Это был добрый молодец неопределенного возраста — ему можно было дать как тридцать пять, так и пятьдесят лет — длинный, как день без хлеба, и тощий, как смычок от контрабаса [92]. Фигура его определялась единственным измерением — высотой, а руки и ноги напоминали лапки паука-сенокосца. Это сооружение завершала странного вида голова, ярость же придавала его лицу выражение одновременно гротескное и зловещее. Из гривы жестких, стоящих дыбом, как у клоуна, волос, казалось, сыпались искры, словно из шерсти ангорской кошки во время грозы. Единственный выпученный фосфоресцирующий глаз освещал лишь одну половину мертвенно-бледного, изрытого морщинами лица; на месте второго, левого, вздувался лиловый рубец, а плоский, как стрелка солнечных часов, и с крючком на конце, словно клюв хищной птицы, невиданных размеров носище был настоящим вызовом, брошенным эстетике [93] всех времен и народов. Добавьте еще торчащую во все стороны, спутанную, как пакля, бороду, причудливо окрашенную кислотами, газами, испарениями, реактивами и взрывами в цвета, чей спектр [94] простирается от бледно-голубого до рыжего и чернильно-черного, и вы получите более-менее точный портрет Алексиса Фармака, бывшего «профессора взрывчатых наук», а ныне химика-ассистента господина Синтеза.
Фармак бешено жестикулировал, топоча по полу здоровенными подметками, изгибался, как учитель фехтования, и, выбрасывая вперед руку с тонкими, словно у скелета, обожженными реактивами пальцами, намеревался схватить противника за ворот.

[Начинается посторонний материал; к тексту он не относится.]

/-- The difference wraps as the integers' remainder does. -/
theorem sub8_toNat (a v : Byte) (c : Bool) :
    ((sub8 a v c).1.toNat : Int) = ((a.toNat : Int) - v.toNat - c.toNat) % 256 := by
  have ha := a.isLt
  have hv := v.isLt
  have hc := c.toNat_le
  simp only [sub8, BitVec.toNat_sub, bitByte_toNat]
  omega

theorem sub8_flags (a v : Byte) (c : Bool) :
    (sub8 a v c).2 = ⟨decide (((a.toNat : Int) - v.toNat - c.toNat) % 256 = 0), true,
      decide (a.toNat % 16 < v.toNat % 16 + c.toNat), decide (a.toNat < v.toNat + c.toNat)⟩ := by
  have hz : decide (((sub8 a v c).1.toNat : Int) = 0) = ((sub8 a v c).1 == 0) := by
    rw [byte_beq_zero]
    exact decide_eq_decide.mpr Int.natCast_eq_zero
  rw [← sub8_toNat, hz]
  rfl

/-! ### A result left in A and F -/

/-- A holds the byte of the result, and F its flags. -/
def Accumulated (p : Byte × Flags) (t : State) : Prop := t.A = p.1 ∧ FlagsAre p.2.z p.2.n p.2.h p.2.c t

theorem State.setReg_setFlags_accumulated (s : State) (p : Byte × Flags) :
    Accumulated p ((s.setReg .A p.1).setFlags p.2) :=
  ⟨rfl, FlagsAre.setFlags _ p.2⟩

theorem State.setReg_setFlags_keeps (s : State) (r : R8) (p : Byte × Flags) :
    Keeps [.reg r, .F] s ((s.setReg r p.1).setFlags p.2) :=
  ((s.setReg_keeps r p.1).trans_append (State.setFlags_keeps _ p.2)).mono (List.Perm.swap _ _ []).subset

theorem accumulate_accumulated (s : State) (op : AluOp) (v : Byte) :
    Accumulated (alu op s.A v s.fC) (accumulate s op v) :=
  s.setReg_setFlags_accumulated (alu op s.A v s.fC)

theorem accumulate_keeps (s : State) (op : AluOp) (v : Byte) : Keeps [.reg .A, .F] s (accumulate s op v) :=
  s.setReg_setFlags_keeps .A (alu op s.A v s.fC)

/-- The read of the operand at HL changes neither A nor the carry. -/
theorem accumulateOpnd_mHL_accumulated (s : State) (op : AluOp) :
    Accumulated (alu op s.A (s.memRead s.hl).1 s.fC) (accumulateOpnd s op .mHL) := by
  have h := accumulate_accumulated (s.memRead s.hl).2 op (s.memRead s.hl).1
  rwa [State.memRead_A, State.memRead_fC] at h

theorem FacadeRead.accumulate {a : Word} {v : Byte} {s t : State} (op : AluOp) (w : Byte) (h : FacadeRead a v s t) :
    FacadeRead a v s (accumulate t op w) :=
  (h.setReg .A _).setFlags (alu op t.A w t.fC).2

theorem exec_alu (op : AluOp) (o : Opnd) (s : State) : exec (.alu op o) s = .next (accumulateOpnd s op o) := by
  cases o with
  | reg r => cases op <;> cases r <;> rfl
  | mHL => cases op <;> rfl

theorem exec_aluD8 (op : AluOp) (v : Byte) (s : State) : exec (.aluD8 op v) s = .next (accumulate s op v) := by
  cases op <;> rfl

/-- The three operand forms of an operation whose results have the outcome: they differ in the operand alone. -/
theorem AluForms.of_accumulated {op : AluOp} {outcome : Byte → State → State → Prop}
    (h : ∀ v s t, Accumulated (alu op s.A v s.fC) t → outcome v s t) : AluForms op outcome := by
  intro s
  refine ⟨fun r => ⟨encode_alu op (.reg r), ?_⟩, ⟨?_, ?_⟩, fun v => ⟨encode_aluD8 op v, ?_⟩⟩
  · have hcosts := (Straight.accumulate s op (s.reg r)).costs (k := 0) (length_encode_alu op (.reg r))
    exact ⟨_, exec_alu op (.reg r) s, h _ _ _ (accumulate_accumulated s op _), accumulate_keeps s op _, hcosts⟩
  · rw [encode_alu]
    exact congrArg (fun n => [BitVec.ofNat 8 n]) (Nat.add_right_comm 0x80 (8 * op.index) 6)
  · have hread := (s.memRead_spec s.hl).accumulate op (s.memRead s.hl).1
    have hkeeps := (s.memRead_keeps s.hl).trans_append (accumulate_keeps _ op (s.memRead s.hl).1)
    have hcosts := (Straight.accumulateOpnd s op .mHL).costs (i := .alu op .mHL) (k := 1) (n := 2)
      (by rw [length_encode_alu])
    exact ⟨_, _, exec_alu op .mHL s, hread, h _ _ _ (accumulateOpnd_mHL_accumulated s op), hkeeps, hcosts⟩
  · have hcosts := (Straight.accumulate s op v).costs (k := 0) (length_encode_aluD8 op v)
    exact ⟨_, exec_aluD8 op v s, h _ _ _ (accumulate_accumulated s op v), accumulate_keeps s op v, hcosts⟩

/-! ### The outcomes of the rules -/

section
variable {v : Byte} {s t : State}

theorem Accumulated.addOutcome {c : Bool} (h : Accumulated (add8 s.A v c) t) : AddOutcome c.toNat v s t := by
  obtain ⟨hA, hF⟩ := h
  rw [add8_flags] at hF
  exact ⟨by rw [hA, add8_toNat], hF⟩

theorem Accumulated.subOutcome {c : Bool} (h : Accumulated (sub8 s.A v c) t) : SubOutcome c.toNat v s t := by
  obtain ⟨hA, hF⟩ := h
  rw [sub8_flags] at hF
  exact ⟨by rw [hA, sub8_toNat], hF⟩

/-- CP leaves the flags of the difference without the difference. -/
theorem Accumulated.compareOutcome (h : Accumulated (s.A, (sub8 s.A v false).2) t) :
    t.A = s.A ∧ SubFlags 0 v s t := by
  obtain ⟨hA, hF⟩ := h
  rw [sub8_flags] at hF
  exact ⟨hA, hF⟩

theorem Accumulated.logicOutcome {f : Bool → Bool → Bool} {half : Bool} {r : Byte}
    (hr : ∀ i < 8, r.getLsbD i = f (s.A.getLsbD i) (v.getLsbD i))
    (h : Accumulated (r, ⟨r == 0, false, half, false⟩) t) : LogicOutcome f half v s t := by
  obtain ⟨rfl, hF⟩ := h
  exact ⟨hr, hF⟩

end

/-- Settles O13: the sum that A and F take is `add8`'s, with the old carry for ADC. -/
theorem addWithAndWithoutCarry : Obligations.AddWithAndWithoutCarry := by
  refine ⟨.of_accumulated fun v s t h => h.addOutcome (c := false), .of_accumulated fun v s t h => ?_⟩
  rw [s.carryIn_eq]
  exact h.addOutcome

/-- Settles O14: the difference that A and F take is `sub8`'s, with the old carry for SBC and in F alone for CP. -/
theorem subtractAndCompare : Obligations.SubtractAndCompare := by
  refine ⟨.of_accumulated fun v s t h => h.subOutcome (c := false), .of_accumulated fun v s t h => ?_,
    .of_accumulated fun v s t h => h.compareOutcome⟩
  rw [s.carryIn_eq]
  exact h.subOutcome

/-- Settles O15: the bits of the result are the operands' bits, one by one. -/
theorem bitwiseLogic : Obligations.BitwiseLogic :=
  ⟨.of_accumulated fun _ _ _ h => h.logicOutcome fun _ _ => BitVec.getLsbD_and,
    .of_accumulated fun _ _ _ h => h.logicOutcome fun _ _ => BitVec.getLsbD_xor,
    .of_accumulated fun _ _ _ h => h.logicOutcome fun _ _ => BitVec.getLsbD_or⟩

/-! ### An operand updated in place -/

/-- Read the operand, write back what `g` makes of it and of the flags, and leave the flags of `g`. -/
def updateOpnd (g : Byte → Flags → Byte × Flags) (s : State) (o : Opnd) : State :=
  let p := g (s.rd8 o).1 (s.rd8 o).2.flags
  ((s.rd8 o).2.wr8 o p.1).setFlags p.2

theorem updateOpnd_reg (g : Byte → Flags → Byte × Flags) (s : State) (r : R8) :
    updateOpnd g s (.reg r) = (s.setReg r (g (s.reg r) s.flags).1).setFlags (g (s.reg r) s.flags).2 := rfl

/-- The read changes neither HL nor the flags, so the write has the same address. -/
theorem updateOpnd_mHL (g : Byte → Flags → Byte × Flags) (s : State) :
    updateOpnd g s .mHL = ((s.memRead s.hl).2.memWrite s.hl (g (s.memRead s.hl).1 s.flags).1).setFlags
      (g (s.memRead s.hl).1 s.flags).2 := by
  simp [updateOpnd, State.rd8, State.wr8]

theorem updateOpnd_mHL_write (g : Byte → Flags → Byte × Flags) (s : State) :
    FacadeWrite s.hl (g (s.memRead s.hl).1 s.flags).1 (s.memRead s.hl).2 (updateOpnd g s .mHL) := by
  rw [updateOpnd_mHL]
  exact (State.memWrite_spec _ s.hl _).setFlags _

theorem updateOpnd_mHL_keeps (g : Byte → Flags → Byte × Flags) (s : State) :
    Keeps (.F :: writeParts) s (updateOpnd g s .mHL) := by
  have hread : Keeps writeParts s (s.memRead s.hl).2 := (s.memRead_keeps s.hl).mono (by decide)
  rw [updateOpnd_mHL]
  exact (hread.trans (State.memWrite_keeps _ s.hl _)).trans_append (State.setFlags_keeps _ _)

theorem Straight.updateOpnd (g : Byte → Flags → Byte × Flags) (s : State) (o : Opnd) :
    Straight (portAccesses o + portAccesses o) s (updateOpnd g s o) :=
  ((Straight.rd8 s o).trans (Straight.wr8 _ o _)).free (Straight.setFlags _ _)

/-! ### `INC` and `DEC` of a byte -/

/-- `g` adds `d` modulo 256; its flags are of the result, but for the half-carry, which is set by the old low nibble
`half`, and for the carry, which is kept. -/
def StepsByte (g : Byte → Flags → Byte × Flags) (d : Nat) (sub : Bool) (half : Nat) : Prop :=
  ∀ v f, (g v f).1.toNat = (v.toNat + d) % 256 ∧
    (g v f).2 = ⟨decide ((g v f).1 = 0), sub, decide (v.toNat % 16 = half), f.c⟩

theorem inc8_stepsByte : StepsByte inc8 1 false 0xF := fun v _ => ⟨BitVec.toNat_add v 1, rfl⟩

theorem dec8_stepsByte : StepsByte dec8 255 true 0 := by
  intro v f
  refine ⟨?_, rfl⟩
  show (v - 1).toNat = (v.toNat + 255) % 256
  rw [BitVec.toNat_sub, Nat.add_comm]
  rfl

section
variable {g : Byte → Flags → Byte × Flags} {d half n : Nat} {sub : Bool} {i : Instr} {s : State}

theorem StepsByte.exists_next_reg {r : R8} (h : StepsByte g d sub half)
    (he : exec i s = .next (updateOpnd g s (.reg r))) (hn : (encode i).length = n) :
    ∃ t, exec i s = .next t ∧ (t.reg r).toNat = ((s.reg r).toNat + d) % 256 ∧
      FlagsAre (decide (t.reg r = 0)) sub (decide ((s.reg r).toNat % 16 = half)) s.fC t ∧
      Keeps [.reg r, .F] s t ∧ Costs i n s t := by
  obtain ⟨hr, hF⟩ := h (s.reg r) s.flags
  have hreg : (updateOpnd g s (.reg r)).reg r = (g (s.reg r) s.flags).1 := by simp [updateOpnd_reg]
  refine ⟨_, he, by rw [hreg, hr], ?_, s.setReg_setFlags_keeps r _,
    (Straight.updateOpnd g s (.reg r)).costs (k := 0) hn⟩
  rw [hreg, updateOpnd_reg, hF]
  exact FlagsAre.setFlags _ _

theorem StepsByte.exists_next_mHL (h : StepsByte g d sub half) (he : exec i s = .next (updateOpnd g s .mHL))
    (hn : (encode i).length + 2 = n) :
    ∃ t m old new, exec i s = .next t ∧ FacadeRead s.hl old s m ∧ FacadeWrite s.hl new m t ∧
      new.toNat = (old.toNat + d) % 256 ∧
      FlagsAre (decide (new = 0)) sub (decide (old.toNat % 16 = half)) s.fC t ∧
      Keeps (.F :: writeParts) s t ∧ Costs i n s t := by
  obtain ⟨hnew, hF⟩ := h (s.memRead s.hl).1 s.flags
  refine ⟨_, _, _, _, he, s.memRead_spec s.hl, updateOpnd_mHL_write g s, hnew, ?_, updateOpnd_mHL_keeps g s,
    (Straight.updateOpnd g s .mHL).costs (k := 2) hn⟩
  rw [updateOpnd_mHL, hF]
  exact FlagsAre.setFlags _ _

Последний же держался молодцом и казался не слишком напуганным угрозами бесноватого профессора.
Представляющий разительный контраст с первым, второй участник этой сцены был молодой человек лет тридцати, блондин, чья несколько блеклая физиономия могла показаться поверхностному наблюдателю незначительной. Правильные черты лица, обрамленного красивой, несколько курчавившейся бородкой, алые губы, несколько мясистый, но хорошей формы нос, румянец сангвиника [95] — внешность хоть и не равняющая его с Антиноем [96], но отличающаяся благопристойностью и заурядной миловидностью. Очень высокий, слегка блестящий лоб с уже наметившимися залысинами и приличествующая ученому мужу стрижка не портили гармонии, а скорее добавляли новый штрих, сглаживающий первоначально производимое этим лицом впечатление кукольности.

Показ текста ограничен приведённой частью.